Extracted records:
►

/-- A burst is refused or ends early with a cause, counted (R142 to R144, R187, R197): on air it ends with the shortest ramp; before that its
cell is skipped and its context ended, or its train loses this copy alone. -/
def burstLost (d : Dev) (b : Burst) (cause : Nat) : Dev :=
  if b.onAir then (if b.cut = 0 then cutBurst (countCause d cause) (burstKey b) b cause else d)
  else if b.req.kind = 3 then trainOver (noteTrain (delBurst (countCause d cause) (burstKey b)) b.task false cause) b.task
  else txFinish (countCause d cause) b.task b.req cause 0

/-- Admit a burst or copy, or refuse it with its cause (R186, R187); those that give way to it are refused CONTEXT. -/
def placeBurst (d : Dev) (b : Burst) : Dev :=
  let c := refusal d b
  if c ≠ 0 then burstLost d b c
  else txAdmit (((givingWay 18 (headBursts d b.req.port) b).getD []).foldl (fun a x => burstLost a x csCONTEXT) d) b

/-- Whistle copies on the air of a channel in a sector, on other heads than `p` (R198). -/
def sectorCopies (d : Dev) (p c : Nat) : List Burst :=
  (d.tx.bursts.map (·.2)).filter fun b => b.req.kind == 3 && b.req.port != p && topSector d.topo b.req.port == topSector d.topo p &&
    freq2 d b.req.port b.req.channel == freq2 d p c

/-- The start of a train of `len` ns that no train of another head of the sector on its channel overlaps: 250 µs after the one it would overlap (R198). (DESIGN CHOICE: log entry 128) -/
def trainStart (l : List Burst) (len : Nat) : Nat → Nat → Nat
  | 0, t => t
  | n + 1, t =>
    let o := l.filter fun b => decide (b.t0 < t + len) && decide (t < b.t1 + 250000)
    if o.isEmpty then t else trainStart l len n ((o.map fun b => b.t1 + 250000).foldl max t)

/-- A Whistle request is taken (R186, R195 to R198): every copy is admitted or refused at once, 250 µs after the end of the one before; a copy whose
delay would be negative is not sent. (DEDUCED: log entry 39) -/
def placeTrain (d : Dev) (task : Nat) (r : TxReq) : Dev :=
  let len := (r.copies + 1) * 11250000 - 250000
  let t0 := trainStart (sectorCopies d r.port r.channel) len 65 r.t0
  let d1 := (List.range (r.copies + 1)).foldl (fun a k =>
    let t := t0 + k * 11250000
    match copyDelay a r t with
    | none => noteTrain (a.inc TX_CNT_WHISTLE_not_sent) task false csLATE
    | some y => placeBurst a { burstOf a task r t with copy := k, delay := y }) (setTrain d task ⟨r, 0, 0, true⟩)
  trainOver { d1 with tx := { d1.tx with trains := Tab.upd d1.tx.trains task fun x => { x with placing := false } } } task

/-- Every burst of a head ends or is refused with a hold's cause (R144). -/
def headHeld (d : Dev) (p cause : Nat) : Dev :=
  ((d.tx.bursts.filter fun e => e.2.req.port == p).map (·.1)).foldl (fun a k => match Tab.find a.tx.bursts k with
    | none => a
    | some x => burstLost a x cause) d

/-- The transmit context of a burst ends by the dispatcher (R192): its burst is lost with ENGINE, on air with the shortest ramp, and its cell is
recorded; the context's own result stands. Of a train the copies to come are lost; its bound cell is skipped when no copy was sent (R218). (DEDUCED: log entry 39) -/
def txEngineLost (d : Dev) (task : Nat) : Dev :=
  let l := taskBursts d task
  let sent := ((Tab.find d.tx.trains task).map (·.sent)).getD 0
  match l with
  | [] => if (attemptOf d task).isSome then attemptSkipped (countCause d csENGINE) task csENGINE else d
  | e :: _ =>
    let lose (a : Dev) (x : Nat × Burst) : Dev :=
      let a1 := countCause (delBurst a x.1) csENGINE
      if !x.2.onAir then a1
      else if x.2.cut = 0 then cutBurst a1 (x.1 + 65536) x.2 csENGINE
      else setBurst a1 (x.1 + 65536) { x.2 with cut := csENGINE }
    let d1 := l.foldl lose { d with tx := { d.tx with trains := Tab.del d.tx.trains task } }
    if e.2.req.kind = 3 ∧ (l.any (·.2.onAir) ∨ sent ≠ 0) then dropAttempt d1 task else cellSkipped d1 task e.2.req csENGINE

/-- The burst or copy of a task that starts next, and the one a BURST_END names: its own, or the one its ended context left on air; with the key. -/
def startingBurst (d : Dev) (task : Nat) : Option (Nat × Burst) := (taskBursts d task).find? fun e => !e.2.onAir
def endingBurst (d : Dev) (task : Nat) : Option (Nat × Burst) :=
  ((taskBursts d task).find? fun e => e.2.onAir).or (d.tx.bursts.find? fun e => e.1 % 131072 == task + 65536)

end Sys2Proof.Machine
end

◄

Exercise prompt: What is the number of lines in these records that contain "find"? Reply with the number only.

Expected answer: 4